杉ちゃん医療編 第二部 波布とマングース
増田朋美
第一章
波布とマングース
第一章
製鉄所の池に初氷が見つかった。まあ、そういう季節がやってきたということであるが、なぜか今年は、そういう季節の変わり目というものが、特にいとおしいというか、なんだかほっとするのである。まあ、それだけ、夏が暑かったというか、すさまじいものだったのだろう。台風は頻発し、大地震は起こるし、とにかく、危険な季節だったといえる。まあ、それが終わって、冬がやってきたということは、なんだか、安心したというか、嬉しいなあというか、希望を感じさせた。
今日も、恵子さんに作ってもらったおかゆを食べて、お医者さんにもらった通りの薬を飲み、さて、又寝ようかなと水穂が考えていたところ、ふすまががらりと開いて、恵子さんが入ってくる。
「あ、ご飯食べたのね。どう?全部食べられた?」
「あ、はい。」
おかゆのお皿を恵子さんに差し出す。中身は空っぽになっていた。
「まあ、今日も完食?良かったわねえ。気分はどう?何か変わったことは?」
「特に変わりはありません。かったるさも頭痛も何もないですし。」
「そう!よかったわねえ。だいぶ食欲も出てきたし、手術する前と比べると、顔色も随分よくなったわよ。」
「そうですか。あんまり自分の顔なんて意識したことはありませんが。」
「いいえ、そうやって普通に言葉が交わせる事も、いい変化じゃない。前みたいに、一言一言話す度に、咳き込む事も全然ないでしょ。ほんとによかったじゃない。やっぱり餅は餅屋ねえ。手術して、本当に良かったわ。安心した。」
恵子さんは中年らしく、感慨深く言った。
「この調子なら、もうちょっとしたら外へ出ても良いって、青柳先生が言ってたわ。かといって、はじめは遠くには行かないで、少しずつ慣らしていってね。そのときは、焼肉屋の曾我さんも、協力してくれるって、言ってたわよ。」
「あ、そうですか。ジョチさんが、そんなこと言ってましたか。」
「ええ、はじめは音楽会とか、展示会とか、そういう体に負担がかからないところへ出ることからはじめて。行きたいところがあれば、車出しますからって、そう言ってた。」
「あ、ありがとうございます。本当に何から何までやってもらって。なんだか申し分けないくらいですね。あの方には。」
「そうね。手術の費用まで出してくれて、退院してもこうして声をかけてくれるんだから、ほんとにすごい人と、知り合ったのねえ。人脈の神様に感謝しなさいよ。」
「あ、はい。あれはあの時、病院で。偶然という物は恐ろしいといいますか。なんだかあの時は、杉ちゃんが強引に、、、。」
正直に言えば、水穂もよくわからないうちに知り合ってしまったのである。でも、杉ちゃんにしてみれば、そういうやり方で友達になってしまうのは当たり前であるから、それに便乗して、自分も助けてもらったとしかいいようがない。

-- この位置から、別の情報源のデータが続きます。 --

/-- R269: class 7 keeps strict priority up to TC7_CAP/256 of the window: 400 GB/s gives 4,000,000 bytes in 10 us. -/
def tc7Strict (p : Nat) (h : Hub) : Bool :=
  decide (tc7Used (getPort p h) h * 256 < regFld 0x40 0x40 15 8 h * 4000000)

def classWeight (c : Nat) (h : Hub) : Nat :=
  if c = 7 then 255 else max 1 (regFld 0x40 0x50 (8 * c + 7) (8 * c) h)

/-- Deficit round robin over classes from position `at_`: the class to send and the deficits as they then stand. -/
def drrPick (p : Nat) (h : Hub) : Nat → Nat → List Nat → Option (Nat × Nat × List Nat)
  | 0, _, _ => none
  | fuel + 1, at_, def_ =>
    let c := at_ % 8
    if canSend p c h then
      let need := match headOf p c h with | some q => frameBytes q.frame | none => 0
      let d := nth def_ c 0
      if need ≤ d then some (c, c, listSet def_ c (d - need))
      else drrPick p h fuel (at_ + 1) (listSet def_ c (d + 512 * classWeight c h))
    else drrPick p h fuel (at_ + 1) (listSet def_ c 0)

def removeFirst (p c : Nat) : List QFrame → List QFrame
  | [] => []
  | q :: t => if q.egress = p ∧ q.frame.tc = c ∧ q.waits = false then t else q :: removeFirst p c t

/-- R268, R277: frames that wait for room are admitted in order, none past an earlier one of its ingress, egress and class. -/
def admitWaiting (h : Hub) : Hub :=
  let r := h.egress.foldl (fun (acc : List QFrame × Hub) q =>
    if !q.waits || acc.1.any (fun b => b.waits && b.egress == q.egress && b.ingress == q.ingress && b.frame.tc == q.frame.tc) then
      (acc.1 ++ [q], acc.2)
    else
      match admitTo q.ingress q.egress q.frame.tc q.cells acc.2 with
      | some inReserve =>
        let q1 : QFrame := { q with waits := false, reserve := inReserve }
        (acc.1 ++ [q1], { acc.2 with egress := acc.2.egress ++ [q1] })
      | none => (acc.1 ++ [q], acc.2)) (([] : List QFrame), { h with egress := h.egress.filter (fun q => !q.waits) })
  { h with egress := r.1 }

/-- Send the head frame of class c of port p on its link. -/
def sendHead (p c : Nat) (h : Hub) : Hub :=
  match headOf p c h with
  | none => h
  | some q =>
    let o := getPort p h
    let f := { q.frame with seq := o.txSeq, crcOk := true }
    let o1 := { o with txSeq := (o.txSeq + 1) % 65536,
                       credits := listSet o.credits c (nth o.credits c 0 - q.cells),
                       replay := o.replay ++ [⟨f, h.devTime, 0⟩],
                       tc7Bytes := if c = 7 then tc7Used o h + frameBytes f else tc7Used o h,
                       tc7Window := h.devTime / 10000 }
    admitWaiting { h with egress := removeFirst p c h.egress }
      |> putPort p o1
      |> emit (.frame p f)
      |> count (0x10 + p) 1 1
      |> countKib (0x10 + p) 3 (frameBytes f)
      |> (fun x => if bindMode p x = 2 then countKib 0x340 2 (frameBytes f) (count 0x340 0 1 x) else x)
      |> mirrorPoint p true q.cut .none f

/-- R270: does a frame cut through? The model sends a frame at once, so no port is ever found transmitting (log entry 33). -/
def cutsThrough (ingress p : Nat) (f : Frame) (h : Hub) : Bool :=
  decide (ingress < 28) && f.crcOk && regBit (0x10 + ingress) 0x40 0 h && regBit (0x10 + p) 0x40 0 h &&
  !h.egress.any (fun q => q.egress == p) && decide (frameCells f ≤ nth (getPort p h).credits f.tc 0) &&
  (admitTo ingress p f.tc (frameCells f) h).isSome

/-- Send everything that may leave port p now (R252, R269). -/
def drainPort (p : Nat) : Nat → Hub → Hub
  | 0, h => h
  | fuel + 1, h =>
    if !portReady p h then h
    else if tc7Strict p h && canSend p 7 h then drainPort p fuel (sendHead p 7 h)
    else
      let o := getPort p h
      match drrPick p h 128 o.rrNext o.deficit with
      | none => h
      | some (c, nx, d) => drainPort p fuel (sendHead p c (putPort p { o with deficit := d, rrNext := nx } h))

/-- A frame dropped at a switch port. -/
def dropFrame (sp : Nat) (egress : Bool) (d : DropCause) (f : Frame) (h : Hub) : Hub := mirrorPoint sp egress false d f h

/-- R271: a pending injection into the next frame written into the switch buffer (R563, target 0x6): reported on page
0x0040; an uncorrectable one sets POISON when there is a payload, and drops the frame otherwise. -/
def injectFrame (rz : Nat → Nat → Hub → Hub) (f : Frame) (h : Hub) : Option Frame × Hub :=
  match h.ras.injection with
  | some ⟨6, _, ue⟩ =>
    let h1 := { h with ras := { h.ras with injection := none } }
      |> count 0x300 3 1
      |> (fun x => putReg 0x40 0x18 (putBit (getReg 0x40 0x18 x) 2 true) x)
    if ue then
      ((if f.payload = [] then none else some { f with poison := true }), rz 0x40 18 h1)
    else (some f, count 0x40 5 1 (rz 0x40 17 h1))
  | _ => (some f, h)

「まあね、杉ちゃんはそういう著名な人物と友達になるのは、もう、十八番なの、水穂ちゃんも知ってるでしょ。だから、それに便乗して、幸運を掴み取っちゃえば、それでいいのよ。」
「そうですけど、なんだか不自然な気がするんですよ。」
「不自然?水穂ちゃん、こうでもしないと、あなた、血まみれになって永久に帰ってこれなかったかもしれないのよ。もしかして、あの時もう二度と顔を見ることも叶わないんじゃないかって、おばさん、内申心配だったんだから。それを見事に解消して、帰って来てくれたんだから、もうちょっと、おばさんの気持ちも考えて頂戴。青柳先生だって、厳しいことばっかり言っているようだけど、本当は、嬉しくて仕方ないんじゃないかしら。ブッチャーだって、脈が弱くなった時は、気がおかしくなりかけたそうじゃない。それをみんな助けてくれたんだから、とにかく、曾我さんに感謝して。そして、こういう幸運をつかめて、それを与えてくれる、すごい金持ちもいるんだって、考えと体を治して、もう一回ちゃんと生きなおして。これで、体が回復すれば、また演奏ができるかもしれないじゃない。そうすれば、又、ゴドフスキーの達人として、音楽界に戻れるわ。そうでしょう?」
恵子さんは、女性特有の先走ってしまう感情に囚われてしまっているのだろうか、女性というか、素人のおばさんらしいことをいい始めた。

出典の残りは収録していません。